Comment 6 Giulio Fidente 2018-05-06 09:17:09 UTC
I will try to address this in the templates, seems the place where the fix should really go.

Comment 9 Tom Barron 2018-05-07 20:16:51 UTC
https://code.engineering.redhat.com/gerrit/137943 has merged.

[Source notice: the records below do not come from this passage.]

theorem tpOverload_outcome {s : State} {tp : Nat} (h : s.safe.present = true) (hen : (if tp = 0 then s.safe.tpEn0 else s.safe.tpEn1) = true)
    (hd : fDead s = false) :
    ∃ t, exec (.tpOverload tp) s = .next t ∧ (if tp = 0 then t.safe.tpOver0 else t.safe.tpOver1) = true ∧
      (∀ p < 4, (sPair s p).test = true → (sPair t p).chip.faults.overload = true) ∧
      (∀ p < 4, (sPair s p).test = false → sPair t p = sPair s p) ∧ { t with safe := s.safe }.rest = s.rest := by
  obtain ⟨t, hx, hrest⟩ := answer_settled s (pulseOverload tp s)
  rw [pulseOverload_of_present h hen hd] at hrest
  have hall := forAll_each (fun p u => sPair u p)
    (fun _ x y => (x.test = true → y.chip.faults.overload = true) ∧ (x.test = false → y = x))
    (fun p u k hk => latchOver_ne hk u) (latchOver_pair tp) (l := [0, 1, 2, 3]) (by decide) (pulseOver tp s)
  have hframe : (fun u : State => ({ u with safe := s.safe }, u.safe.tpOver0, u.safe.tpOver1)) (forAll [0, 1, 2, 3] (latchOver tp) (pulseOver tp s)) =
      (s, (pulseOver tp s).safe.tpOver0, (pulseOver tp s).safe.tpOver1) := by
    refine (forAll_keeps (fun u : State => ({ u with safe := s.safe }, u.safe.tpOver0, u.safe.tpOver1)) _ _ (fun p u => ?_) _).trans rfl
    obtain ⟨h1, h2, h3⟩ := latchOver_frame tp p u
    have h1' := congrArg (fun x : State => { x with safe := s.safe }) h1
    exact Prod.ext h1' (Prod.ext h2 h3)
  generalize forAll [0, 1, 2, 3] (latchOver tp) (pulseOver tp s) = u at hrest hall hframe
  have hpair (p : Nat) : sPair t p = sPair u p := by
    unfold sPair
    rw [safe_of_rest hrest]
    rfl
  have hmem (p : Nat) (hp : p < 4) : p ∈ [0, 1, 2, 3] := by
    obtain rfl | rfl | rfl | rfl : p = 0 ∨ p = 1 ∨ p = 2 ∨ p = 3 := by omega
    all_goals decide
  refine ⟨t, hx, ?_, fun p hp ht => ?_, fun p hp ht => ?_, rest_of_safe hrest ?_⟩
  · have h0 : u.safe.tpOver0 = (pulseOver tp s).safe.tpOver0 := congrArg (fun x => x.2.1) hframe
    have h1 : u.safe.tpOver1 = (pulseOver tp s).safe.tpOver1 := congrArg (fun x => x.2.2) hframe
    rw [safe_of_rest hrest]
    show (if tp = 0 then u.safe.tpOver0 else u.safe.tpOver1) = true
    rw [h0, h1]
    by_cases ht : tp = 0
    · simp [pulseOver, ht]
    · simp [pulseOver, ht]
  · rw [hpair]
    exact (hall p (hmem p hp)).1 (by rw [pulseOver_pair]; exact ht)
  · rw [hpair]
    exact ((hall p (hmem p hp)).2 (by rw [pulseOver_pair]; exact ht)).trans (pulseOver_pair tp p s)
  · exact congrArg (fun x => x.1) hframe

end Sys2Proof.Machine
end

section
/-! PROOFS. The drop of a test pulse (16_safety.md R418, R419). -/

namespace Sys2Proof.Machine

/-! ### One pair in a drop, as a path sees it -/

/-- What a path checks of a pair in a drop. -/
structure DropView where
  first  : SiSeen
  second : SiSeen
  faults : PairFaults
  mode   : PairMode
  test   : Bool
  chans  : Nat
  pairs  : Nat

/-- A pair as a path sees it. -/
def dropView (q : SafePath) (p : Nat) (s : State) : DropView where
  first  := (siAt s (2 * p)).on q
  second := (siAt s (2 * p + 1)).on q
  faults := ((sPair s p).on q).faults
  mode   := (sPair s p).mode
  test   := (sPair s p).test
  chans  := s.safe.ch.length
  pairs  := s.safe.pairs.length

/-- A channel checked in a drop of its own test pulse. -/
def SiSeen.ownChecked (reset level : Bool) (c : SiSeen) : SiSeen :=
  let hit := level && !c.otherLow
  let run := if hit then min (c.tpRun + 1) 2 else 0
  let clr := if hit then 0 else min (c.tpClear + 1) 2
  { c with tpRun := run, tpClear := clr
           resetFault := reset && (if run = 2 then true else if clr = 2 then false else c.resetFault) }

/-- A channel checked in a drop of the other test pulse. -/
def SiSeen.otherChecked (level : Bool) (c : SiSeen) : SiSeen :=
  let hit := !level && c.filt
  { c with otherLow := !level, crossRun := if hit then min (c.crossRun + 1) 2 else 0
           crossClear := if hit then 0 else min (c.crossClear + 1) 2 }

/-- The faults of a pair once its own channel has been checked. -/
def PairFaults.afterOwn (c : SiSeen) (x : PairFaults) : PairFaults := if c.tpRun = 2 then x.join { tpFault := true } else x

/-- The faults of a pair once its other channel has been checked. -/
def PairFaults.afterOther (c : SiSeen) (x : PairFaults) : PairFaults := if c.crossRun = 2 then x.join { cross := true } else x

theorem siAt_other {s u : State} {n : Nat} (h : ∀ k, k ≠ n → siAt u k = siAt s k) {k : Nat} (hk : k ≠ n) (q : SafePath) :
    (siAt u k).on q = (siAt s k).on q := by rw [h k hk]

/-- A check of a channel: the channel and its pair change on that path alone. -/
structure Checked (q : SafePath) (n : Nat) (s u : State) : Prop where
  frame  : { u with safe := s.safe } = s
  funcs  : u.safe.funcs = s.safe.funcs
  chans  : u.safe.ch.length = s.safe.ch.length
  pairs  : u.safe.pairs.length = s.safe.pairs.length
  ch     : ∀ k, k ≠ n → siAt u k = siAt s k
  chPath : ∀ r, r ≠ q → (siAt u n).on r = (siAt s n).on r
  pair   : ∀ k, k ≠ n / 2 → sPair u k = sPair s k
  path   : ∀ r, r ≠ q → (sPair u (n / 2)).on r = (sPair s (n / 2)).on r
  mode   : (sPair u (n / 2)).mode = (sPair s (n / 2)).mode
  test   : (sPair u (n / 2)).test = (sPair s (n / 2)).test

theorem Checked.trans {q : SafePath} {n : Nat} {s u v : State} (h : Checked q n s u) (h' : Checked q n u v) : Checked q n s v where
  frame := by
    have e := congrArg (fun x : State => { x with safe := s.safe }) h'.frame
    exact Eq.trans e h.frame
  funcs := h'.funcs.trans h.funcs
  chans := h'.chans.trans h.chans
  pairs := h'.pairs.trans h.pairs
  ch k hk := (h'.ch k hk).trans (h.ch k hk)
  chPath r hr := (h'.chPath r hr).trans (h.chPath r hr)
  pair k hk := (h'.pair k hk).trans (h.pair k hk)
  path r hr := (h'.path r hr).trans (h.path r hr)
  mode := h'.mode.trans h.mode
  test := h'.test.trans h.test

theorem checked_refl (q : SafePath) (n : Nat) (s : State) : Checked q n s s :=
  ⟨rfl, rfl, rfl, rfl, fun _ _ => rfl, fun _ _ => rfl, fun _ _ => rfl, fun _ _ => rfl, rfl, rfl⟩

theorem checked_onSi (q : SafePath) (n : Nat) (f : SiSeen → SiSeen) (s : State) : Checked q n s (onSi n (SiCh.upd q f) s) where
  frame := rfl
  funcs := rfl
  chans := List.length_modify _ _ _
  pairs := rfl
  ch k hk := siAt_onSi_ne hk _ s
  chPath r hr := by
    by_cases hn : n < s.safe.ch.length
    · rw [siAt_onSi hn, SiCh.on_upd_ne hr]
    · have e : s.safe.ch.modify n (SiCh.upd q f) = s.safe.ch := by
        rw [List.modify_eq_set_getElem?, List.getElem?_eq_none (by omega)]
        rfl
      show ((s.safe.ch.modify n (SiCh.upd q f)).getD n {}).on r = _
      rw [e]
      rfl
  pair _ _ := rfl
  path _ _ := rfl
  mode := rfl
  test := rfl

theorem checked_latchPair (q : SafePath) (n : Nat) (new : PairFaults) (s : State) (hp : n / 2 < s.safe.pairs.length) :
    Checked q n s (latchPair q (n / 2) new s) := by
  obtain ⟨hframe, hfuncs, hch, hpairs, hne⟩ := latchPair_frame q (n / 2) new s
  obtain ⟨-, hpath, hmode, htest⟩ := latchPair_pair (q := q) (new := new) hp
  have hsi (k : Nat) : siAt (latchPair q (n / 2) new s) k = siAt s k := by
    unfold siAt
    rw [hch]
  exact ⟨hframe, hfuncs, by rw [hch], hpairs, fun k _ => hsi k, fun r _ => by rw [hsi], hne, hpath, hmode, htest⟩

/-- A checked channel whose failures in a row make two latches its fault. -/
theorem checked_then_latch {q : SafePath} {n : Nat} {s u : State} {c : SiSeen} (h : Checked q n s u) (hp : n / 2 < s.safe.pairs.length)
    (hpair : sPair u (n / 2) = sPair s (n / 2)) (hc : (siAt u n).on q = c) (new : PairFaults) {two : Prop} [Decidable two] :
    Checked q n s (if two then latchPair q (n / 2) new u else u) ∧
      (siAt (if two then latchPair q (n / 2) new u else u) n).on q = c ∧
      ((sPair (if two then latchPair q (n / 2) new u else u) (n / 2)).on q).faults =
        if two then ((sPair s (n / 2)).on q).faults.join new else ((sPair s (n / 2)).on q).faults := by
  have hpu : n / 2 < u.safe.pairs.length := by rw [h.pairs]; exact hp
  split
  · have hl := checked_latchPair q n new u hpu
    obtain ⟨hf, -⟩ := latchPair_pair (q := q) (new := new) hpu
    obtain ⟨-, -, hch, -⟩ := latchPair_frame q (n / 2) new u
    refine ⟨h.trans hl, ?_, by rw [hf, hpair]⟩
    unfold siAt at hc ⊢
    rw [hch]
    exact hc
  · exact ⟨h, hc, by rw [hpair]⟩

section
variable {q : SafePath} {tp n : Nat} {s : State} (level : Bool) (hn : n < s.safe.ch.length) (hp : n / 2 < s.safe.pairs.length)
include hn hp

theorem dropCheck_own (ht : n % 2 = tp) :
    Checked q n s (dropCheck q tp n level s) ∧
      (siAt (dropCheck q tp n level s) n).on q = ((siAt s n).on q).ownChecked ((sPair s (n / 2)).mode == .reset) level ∧
      ((sPair (dropCheck q tp n level s) (n / 2)).on q).faults =
        ((sPair s (n / 2)).on q).faults.afterOwn (((siAt s n).on q).ownChecked ((sPair s (n / 2)).mode == .reset) level) := by
  have hset : (siAt (onSi n (SiCh.upd q (SiSeen.ownChecked ((sPair s (n / 2)).mode == .reset) level)) s) n).on q =
      ((siAt s n).on q).ownChecked ((sPair s (n / 2)).mode == .reset) level := by
    rw [siAt_onSi hn, SiCh.on_upd_same]
  have hon : onSi n (SiCh.upd q fun c =>
      let run := if level && !((siAt s n).on q).otherLow then min (c.tpRun + 1) 2 else 0
      let clr := if level && !((siAt s n).on q).otherLow then 0 else min (c.tpClear + 1) 2
      { c with tpRun := run, tpClear := clr
               resetFault := (sPair s (n / 2)).mode == .reset && (if run = 2 then true else if clr = 2 then false else c.resetFault) }) s =
      onSi n (SiCh.upd q (SiSeen.ownChecked ((sPair s (n / 2)).mode == .reset) level)) s := by
    refine congrArg (fun l => onSafe (fun x => { x with ch := l }) s) (modify_eq_of_at {} n ?_)
    show (siAt s n).upd q _ = (siAt s n).upd q _
    cases q <;> rfl
  have h1 := checked_onSi q n (SiSeen.ownChecked ((sPair s (n / 2)).mode == .reset) level) s
  have hpair : sPair (onSi n (SiCh.upd q (SiSeen.ownChecked ((sPair s (n / 2)).mode == .reset) level)) s) (n / 2) = sPair s (n / 2) := rfl
  unfold dropCheck
  dsimp only at hon ⊢
  rw [if_pos ht, hon]
  generalize onSi n (SiCh.upd q (SiSeen.ownChecked ((sPair s (n / 2)).mode == .reset) level)) s = u at hset h1 hpair
  rw [hset]
  exact checked_then_latch h1 hp hpair hset _

theorem dropCheck_other (ht : n % 2 ≠ tp) :
    Checked q n s (dropCheck q tp n level s) ∧
      (siAt (dropCheck q tp n level s) n).on q = ((siAt s n).on q).otherChecked level ∧
      ((sPair (dropCheck q tp n level s) (n / 2)).on q).faults =
        ((sPair s (n / 2)).on q).faults.afterOther (((siAt s n).on q).otherChecked level) := by
  have hset : (siAt (onSi n (SiCh.upd q (SiSeen.otherChecked level)) s) n).on q = ((siAt s n).on q).otherChecked level := by
    rw [siAt_onSi hn, SiCh.on_upd_same]
  have hon : onSi n (SiCh.upd q fun c =>
      { c with otherLow := !level, crossRun := if !level && ((siAt s n).on q).filt then min (c.crossRun + 1) 2 else 0
               crossClear := if !level && ((siAt s n).on q).filt then 0 else min (c.crossClear + 1) 2 }) s =
      onSi n (SiCh.upd q (SiSeen.otherChecked level)) s := by
    refine congrArg (fun l => onSafe (fun x => { x with ch := l }) s) (modify_eq_of_at {} n ?_)
    show (siAt s n).upd q _ = (siAt s n).upd q _
    cases q <;> rfl
  have h1 := checked_onSi q n (SiSeen.otherChecked level) s
  have hpair : sPair (onSi n (SiCh.upd q (SiSeen.otherChecked level)) s) (n / 2) = sPair s (n / 2) := rfl
  unfold dropCheck
  dsimp only at hon ⊢
  rw [if_neg ht, hon]
  generalize onSi n (SiCh.upd q (SiSeen.otherChecked level)) s = u at hset h1 hpair
  rw [hset]
  exact checked_then_latch h1 hp hpair hset _

end

theorem dropCheck_checked {q : SafePath} {n : Nat} {s : State} (tp : Nat) (level : Bool) (hp : n / 2 < s.safe.pairs.length) :
    Checked q n s (dropCheck q tp n level s) := by
  have hlatch {u : State} (h : Checked q n s u) (new : PairFaults) {c : Prop} [Decidable c] :
      Checked q n s (if c then latchPair q (n / 2) new u else u) := by
    split
    · exact h.trans (checked_latchPair q n new u (by rw [h.pairs]; exact hp))
    · exact h
  unfold dropCheck
  dsimp only
  split
  · exact hlatch (checked_onSi q n _ s) _
  · exact hlatch (checked_onSi q n _ s) _

/-! ### A drop's steps on a pair -/

/-- A view with one channel of the pair checked. -/
def DropView.checked (tp side : Nat) (level : Bool) (v : DropView) : DropView :=
  if side = 0 then
    if tp = 0 then { v with first := v.first.ownChecked (v.mode == .reset) level
                            faults := v.faults.afterOwn (v.first.ownChecked (v.mode == .reset) level) }
    else { v with first := v.first.otherChecked level, faults := v.faults.afterOther (v.first.otherChecked level) }
  else
    if tp = 1 then { v with second := v.second.ownChecked (v.mode == .reset) level
                            faults := v.faults.afterOwn (v.second.ownChecked (v.mode == .reset) level) }
    else { v with second := v.second.otherChecked level, faults := v.faults.afterOther (v.second.otherChecked level) }

theorem DropView.ext' {v w : DropView} (h1 : v.first = w.first) (h2 : v.second = w.second) (h3 : v.faults = w.faults) (h4 : v.mode = w.mode)
    (h5 : v.test = w.test) (h6 : v.chans = w.chans) (h7 : v.pairs = w.pairs) : v = w := by
  cases v
  cases w
  simp only at h1 h2 h3 h4 h5 h6 h7
  subst h1 h2 h3 h4 h5 h6 h7
  rfl
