-- ==== Sys2Proof/Machine/RegisterProtocol.lean ====
section
/-! DEFINITION. The framer commands: what the CMD write of each does (spec/41_register_protocol.md R120 to R126). Its
bus traffic is then the framer's turns over its program (Machine/Program.lean, Machine/Sequencer.lean). -/

namespace Sys2Proof.Machine

/-- WRREG (R121). -/
def execWrreg (addr : Byte) (value : Half) (s : State) : Host.Outcome State Fault Refusal :=
  .next (issueFramer opWRREG addr value s)

/-- RDREG (R122). -/
def execRdreg (addr : Byte) (s : State) : Host.Outcome State Fault Refusal :=
  .next (issueFramer opRDREG addr 0 s)

/-- RDRES (R123). -/
def execRdres (ch : Byte) (s : State) : Host.Outcome State Fault Refusal :=
  .next (issueFramer opRDRES ch 0 s)

/-- RDID (R124). -/
def execRdid (s : State) : Host.Outcome State Fault Refusal :=
  .next (issueFramer opRDID 0 0 s)

/-- DEVRST (R125). -/
def execDevrst (s : State) : Host.Outcome State Fault Refusal :=
  .next (issueFramer opDEVRST 0 0 s)

/-- INIT (R126). -/
def execInit (s : State) : Host.Outcome State Fault Refusal :=
  .next (issueFramer opINIT 0 0 s)

end Sys2Proof.Machine
end

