-- ==== Sys2Proof/Machine/Dispatch.lean ====
section
/-! DEFINITION. The meaning of each command: what the CMD write that carries its word does (spec/30_encoding.md R80). -/

namespace Sys2Proof.Machine

def exec (i : Instr) (s : State) : Host.Outcome State Fault Refusal :=
  match i with
  | .wrreg addr value => Sys2Proof.Machine.execWrreg addr value s
  | .rdreg addr => Sys2Proof.Machine.execRdreg addr s
  | .rdres ch => Sys2Proof.Machine.execRdres ch s
  | .rdid => Sys2Proof.Machine.execRdid s
  | .devrst => Sys2Proof.Machine.execDevrst s
  | .init => Sys2Proof.Machine.execInit s
  | .setduty pct => Sys2Proof.Machine.execSetduty pct s
  | .sethz hz => Sys2Proof.Machine.execSethz hz s

end Sys2Proof.Machine
end

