-- ==== Sys2Proof/Machine/Core.lean ====
section
/-! DEFINITION. The machine behind the host's interface (Host/Core.lean). -/

def Sys2Proof.core : Host.Core :=
  { State := Sys2Proof.Machine.State,
    Fault := Sys2Proof.Machine.Fault,
    Refusal := Sys2Proof.Machine.Refusal,
    step := Sys2Proof.Machine.step,
    reset := Sys2Proof.Machine.State.reset }
end

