/-- 46_actuation_engine.md R175, 70_reset_and_hazards.md R230: a timer event between the claim and the consume is lost; the
same event after the consume stays pending. -/
def Obligations.EventInTheClaimWindowIsLost : Prop :=
  ∀ s : State, s.act.hbPhase = .claim → s.act.togRun = true →
    s.act.togReload + s.params.reloadOffset ≤ s.act.togCnt + 1 →
    (∃ t, play [.tick, .handler] s = .next t ∧ t.act.togglePending = false ∧ t.act.hbPhase = .deadtime) ∧
    (∃ t, play [.handler, .tick] s = .next t ∧ t.act.togglePending = true ∧ t.act.hbPhase = .deadtime)

/-- 46_actuation_engine.md R179 items 1 to 3 (an inference the rule marks as derived): one guarded toggle ends in A-forward
from both outputs low and from B-forward, and in B-forward from A-forward; the outputs are low throughout the dead
time. -/
def Obligations.GuardedToggleFollowsTheDirectionSequence : Prop :=
  ∀ (s : State) (mid : List Turn), s.Inv → s.act.hbPhase = .idle → s.act.togglePending = true →
    Undisturbed mid → .handler ∉ mid → dtTicks s.params ≤ mid.count .tick →
    ∃ t s', play ([.handler, .handler] ++ mid) s = .next t ∧ t.act.outA = false ∧ t.act.outB = false ∧
      play ([.handler, .handler] ++ mid ++ [.handler]) s = .next s' ∧ s'.act.hbPhase = .idle ∧
      dirOf s'.act.outA s'.act.outB =
        (if dirOf s.act.outA s.act.outB = some .aFwd then some .bFwd else some .aFwd)

/-- 46_actuation_engine.md R179 item 4 with R176 (an inference the rule marks as derived): from the start of a dead time,
whatever any agent but RESET does, the outputs are low until at least DT_TICKS ticks have come. -/
def Obligations.DeadTimeLastsItsTicks : Prop :=
  ∀ (s s' : State) (ts : List Turn), s.act.hbPhase = .deadtime → s.act.hbDt = 0 → s.act.outA = false →
    s.act.outB = false → .reset ∉ ts → play ts s = .next s' → (s'.act.outA = true ∨ s'.act.outB = true) →
    dtTicks s.params ≤ ts.count .tick

/-- 46_actuation_engine.md R174 to R176: the outputs change in only three ways: RESET and the consume step drive both low;
the drive step, from a dead time that has lasted DT_TICKS, drives HB_TARGET. -/
def Obligations.OutputsChangeOnlyThroughTheHandler : Prop :=
  ∀ s s' : State, step s = .next s' → (s'.act.outA, s'.act.outB) ≠ (s.act.outA, s.act.outB) →
    s.nextTurn = .reset ∨
    (s.nextTurn = .handler ∧ s.act.hbPhase = .claim ∧ s'.act.outA = false ∧ s'.act.outB = false) ∨
    (s.nextTurn = .handler ∧ s.act.hbPhase = .deadtime ∧ dtTicks s.params ≤ s.act.hbDt ∧
      dirOf s'.act.outA s'.act.outB = some s.act.hbTarget)

/-- 10_state.md R35, 46_actuation_engine.md R171: only the toggle timer's wrap sets TOGGLE_PENDING, and only the consume
step and RESET clear it. -/
def Obligations.OnlyTheTimerSetsThePendingFlag : Prop :=
  ∀ s s' : State, step s = .next s' →
    (s.act.togglePending = false → s'.act.togglePending = true →
      s.nextTurn = .tick ∧ s.act.togRun = true ∧ s.act.togReload + s.params.reloadOffset ≤ s.act.togCnt + 1) ∧
    (s.act.togglePending = true → s'.act.togglePending = false →
      s.nextTurn = .reset ∨ (s.nextTurn = .handler ∧ s.act.hbPhase = .claim))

Comment 11 Paul Grist 2018-05-07 20:40:56 UTC
The TL;DR is we need this fix for proper deployment of Manila CephFS-NFS and without it there is a work-around but it will take a THT replacement and OC rebuild, so ideally we would like to get this into beta.

Comment 16 Tom Barron 2018-05-16 22:36:14 UTC
Tested with 2018-05-07.2 puddle and manila-share initializes fine and ceph client eviction has no issues.  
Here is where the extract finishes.